Quote from: olliebean on October 29, 2020, 09:45:14 PM
Does everything pre-Chibnall count as "Old Doctor Who" now?

It all falls into the bracket of "Pre-Hopeless Doctor Who".


M-CORP

He signed himself off as 'the former Steven Moffat'. What a guy.
Always liked Moffat's self-deprecating style of humour, particularly in his columns in Doctor Who Magazine where he would answer fans' questions. These columns alone are really funny and probably better than much of the Chibnall era (less pleasurable it may be to still be saying stuff like that at this point).

M-CORP

Have also just skimmed through the first draft and, given that it's not too dissimilar, the fact he was able to nail about 75 to 90 percent of what became Blink on the first draft just makes me admire Moffat more. I do like the original ending (though the way it ultimately ended with the invitation to play a game with Real-life statues that may be Angels is better).

Norton Canes

I'm tempted to say "He lost me at..."

QuoteSALLY SPARROW. Early twenties, very pretty, just a bit
mad, just a bit dangerous. She's staring at the house,
eyes shining. Big naughty grin.

SALLY: Sexy!

...but I know I'm going to read the rest despite.

Quote from: M-CORP on November 03, 2020, 06:26:25 PM
He signed himself off as 'the former Steven Moffat'. What a guy.
Always liked Moffat's self-deprecating style of humour, particularly in his columns in Doctor Who Magazine where he would answer fans' questions. These columns alone are really funny and probably better than much of the Chibnall era (less pleasurable it may be to still be saying stuff like that at this point).

I often found his era a bit disappointing at the time, but have now come to realise there's such a gulf between that and the show being actively, unwatchably terrible.

purlieu

I just discovered Russell T. Davies wrote three episodes of Chucklevision.

JamesTC

Quote from: purlieu on November 08, 2020, 09:34:41 PM
I just discovered Russell T. Davies wrote three episodes of Chucklevision.

I did not know this. Looked them up but none of them ring a bell. Wondered if the one where Barry bodyswapped with a spider was one of his but it wasn't.

I did discover that ChuckleVision has a wiki of its own. Some excerpts from the in depth plots of his episodes:
QuoteBarry keeps making too much noise with his crisps and then he can't stop laughing so Paul makes him watch outside and on top of a load of boxes, Barry ends up falling over because he can't see so Paul traps him in a sleeping bag with a balaclava on his head so he can't talk.
QuotePaul starts to make some chicken moves and an old lady gives them a funny look.
QuoteBarry throws a scone onto a priceless painting, he tries to clean it off but ends up making the painting completley white.

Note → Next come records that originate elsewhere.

/-- O8: every instruction of the table, with a negative, the most negative and the greatest value among the operands.
-/
theorem witness_IntegerArithmetic :
    (wit (st (grp [(2, 5), (3, 7), (8, 0x80000000), (9, 1)] [(384, 0xFFFFFFFF), (385, 0x80000000), (512, 3), (513,
      0x7FFFFFFF), (768, 0x10)])) (.iadd (w 0 0 (.v 5) (.v 3) (.v 4) .none .none 0)) fun _ _ => true) = true ∧
    (wit (st (grp [(2, 5), (3, 7), (8, 0x80000000), (9, 1)] [(384, 0xFFFFFFFF), (385, 0x80000000), (512, 3), (513,
      0x7FFFFFFF), (768, 0x10)])) (.isub (w 0 0 (.v 5) (.v 3) (.v 4) .none .none 0)) fun _ _ => true) = true ∧
    (wit (st (grp [(2, 5), (3, 7), (8, 0x80000000), (9, 1)] [(384, 0xFFFFFFFF), (385, 0x80000000), (512, 3), (513,
      0x7FFFFFFF), (768, 0x10)])) (.imul (w 0 0 (.v 5) (.v 3) (.v 4) .none .none 0)) fun _ _ => true) = true ∧
    (wit (st (grp [(2, 5), (3, 7), (8, 0x80000000), (9, 1)] [(384, 0xFFFFFFFF), (385, 0x80000000), (512, 3), (513,
      0x7FFFFFFF), (768, 0x10)])) (.imulh (w 0 0 (.v 5) (.v 3) (.v 4) .none .none 0)) fun _ _ => true) = true ∧
    (wit (st (grp [(2, 5), (3, 7), (8, 0x80000000), (9, 1)] [(384, 0xFFFFFFFF), (385, 0x80000000), (512, 3), (513,
      0x7FFFFFFF), (768, 0x10)])) (.imin (w 0 0 (.v 5) (.v 3) (.v 4) .none .none 0)) fun _ _ => true) = true ∧
    (wit (st (grp [(2, 5), (3, 7), (8, 0x80000000), (9, 1)] [(384, 0xFFFFFFFF), (385, 0x80000000), (512, 3), (513,
      0x7FFFFFFF), (768, 0x10)])) (.imax (w 0 0 (.v 5) (.v 3) (.v 4) .none .none 0)) fun _ _ => true) = true ∧
    (wit (st (grp [(2, 5), (3, 7), (8, 0x80000000), (9, 1)] [(384, 0xFFFFFFFF), (385, 0x80000000), (512, 3), (513,
      0x7FFFFFFF), (768, 0x10)])) (.imad (w 0 0 (.v 5) (.v 3) (.v 4) (.v 6) .none 0)) fun _ _ => true) = true ∧
    (wit (st (grp [(2, 5), (3, 7), (8, 0x80000000), (9, 1)] [(384, 0xFFFFFFFF), (385, 0x80000000), (512, 3), (513,
      0x7FFFFFFF), (768, 0x10)])) (.iabs (w 0 0 (.v 5) (.v 3) .none .none .none 0)) fun _ _ => true) = true ∧
    (wit (st (grp [(2, 5), (3, 7), (8, 0x80000000), (9, 1)] [(384, 0xFFFFFFFF), (385, 0x80000000), (512, 3), (513,
      0x7FFFFFFF), (768, 0x10)])) (.iadd (w 1 0 (.v 5) (.v 3) .none .none .none 0xFFFFF)) fun _ _ => true) = true ∧
    (wit (st (grp [(2, 5), (3, 7), (8, 0x80000000), (9, 1)] [(384, 0xFFFFFFFF), (385, 0x80000000), (512, 3), (513,
      0x7FFFFFFF), (768, 0x10)])) (.imul (w 0 0x84 (.v 6) (.v 8) (.v 4) .none .none 0)) fun _ _ =>
      true) = true := by decide +kernel

/-- O9: every instruction of the table. -/
theorem witness_ShiftsAndLogic :
    (wit (st (grp [(2, 5), (3, 7), (8, 0x80000000), (9, 1)] [(384, 0xFFFFFFFF), (385, 0x80000000), (512, 3), (513,
      0x7FFFFFFF), (768, 0x10)])) (.ishl (w 0 2 (.v 5) (.v 3) (.v 4) .none .none 0)) fun _ _ => true) = true ∧
    (wit (st (grp [(2, 5), (3, 7), (8, 0x80000000), (9, 1)] [(384, 0xFFFFFFFF), (385, 0x80000000), (512, 3), (513,
      0x7FFFFFFF), (768, 0x10)])) (.ishr (w 0 2 (.v 5) (.v 3) (.v 4) .none .none 0)) fun _ _ => true) = true ∧
    (wit (st (grp [(2, 5), (3, 7), (8, 0x80000000), (9, 1)] [(384, 0xFFFFFFFF), (385, 0x80000000), (512, 3), (513,
      0x7FFFFFFF), (768, 0x10)])) (.irot (w 0 2 (.v 5) (.v 3) (.v 4) .none .none 0)) fun _ _ => true) = true ∧
    (wit (st (grp [(2, 5), (3, 7), (8, 0x80000000), (9, 1)] [(384, 0xFFFFFFFF), (385, 0x80000000), (512, 3), (513,
      0x7FFFFFFF), (768, 0x10)])) (.and (w 0 2 (.v 5) (.v 3) (.v 4) .none .none 0)) fun _ _ => true) = true ∧
    (wit (st (grp [(2, 5), (3, 7), (8, 0x80000000), (9, 1)] [(384, 0xFFFFFFFF), (385, 0x80000000), (512, 3), (513,
      0x7FFFFFFF), (768, 0x10)])) (.or (w 0 2 (.v 5) (.v 3) (.v 4) .none .none 0)) fun _ _ => true) = true ∧
    (wit (st (grp [(2, 5), (3, 7), (8, 0x80000000), (9, 1)] [(384, 0xFFFFFFFF), (385, 0x80000000), (512, 3), (513,
      0x7FFFFFFF), (768, 0x10)])) (.xor (w 0 2 (.v 5) (.v 3) (.v 4) .none .none 0)) fun _ _ => true) = true ∧
    (wit (st (grp [(2, 5), (3, 7), (8, 0x80000000), (9, 1)] [(384, 0xFFFFFFFF), (385, 0x80000000), (512, 3), (513,
      0x7FFFFFFF), (768, 0x10)])) (.andn (w 0 2 (.v 5) (.v 3) (.v 4) .none .none 0)) fun _ _ => true) = true ∧
    (wit (st (grp [(2, 5), (3, 7), (8, 0x80000000), (9, 1)] [(384, 0xFFFFFFFF), (385, 0x80000000), (512, 3), (513,
      0x7FFFFFFF), (768, 0x10)])) (.isra (w 0 0 (.v 5) (.v 3) (.v 4) .none .none 0)) fun _ _ =>
      true) = true := by decide +kernel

Paul tries to recreate it but instead draws a giant thumb, when the butler comes in he suggests croque the two go off for a game just as the butler see's the giant thumb painting on the top of the porch.


Replies From View

QuoteKrytie TV
Lister keeps making too much noise with his crisps and then he can't stop laughing so Rimmer makes him watch outside and on top of a load of boxes, Lister ends up falling over because he can't see so Rimmer traps him in a sleeping bag with a balaclava on his head so he can't talk.

QuoteCassandra
Rimmer starts to make some chicken moves and an old lady gives them a funny look.

QuotePete Part 2
Lister throws a scone onto a priceless painting, he tries to clean it off but ends up making the painting completley white. Rimmer tries to recreate it but instead draws a giant thumb, when Hollister comes in he suggests croque the two go off for a game just as Hollister see's the giant thumb painting on the top of the porch.

A friend wrote for Chucklevision years ago, and told me that at the wrap party, the brothers came round and shook everyone's hand, thanking them by name, down to the lowliest. Then they left the party and sat in a caravan parked outside playing cards with their wives. I think both parts of this story reflect excellently on them.

purlieu

Quote from: JamesTC on November 08, 2020, 10:07:41 PM

This is a very funny image.

I actually thought Davies would have written the episode with this brilliant moment in, but his work was a couple of series prior.
I grabbed some series from TVChaos and was pleasantly surprised that every episode has at least one utterly brilliant gag in it, despite being frequently quite tedious.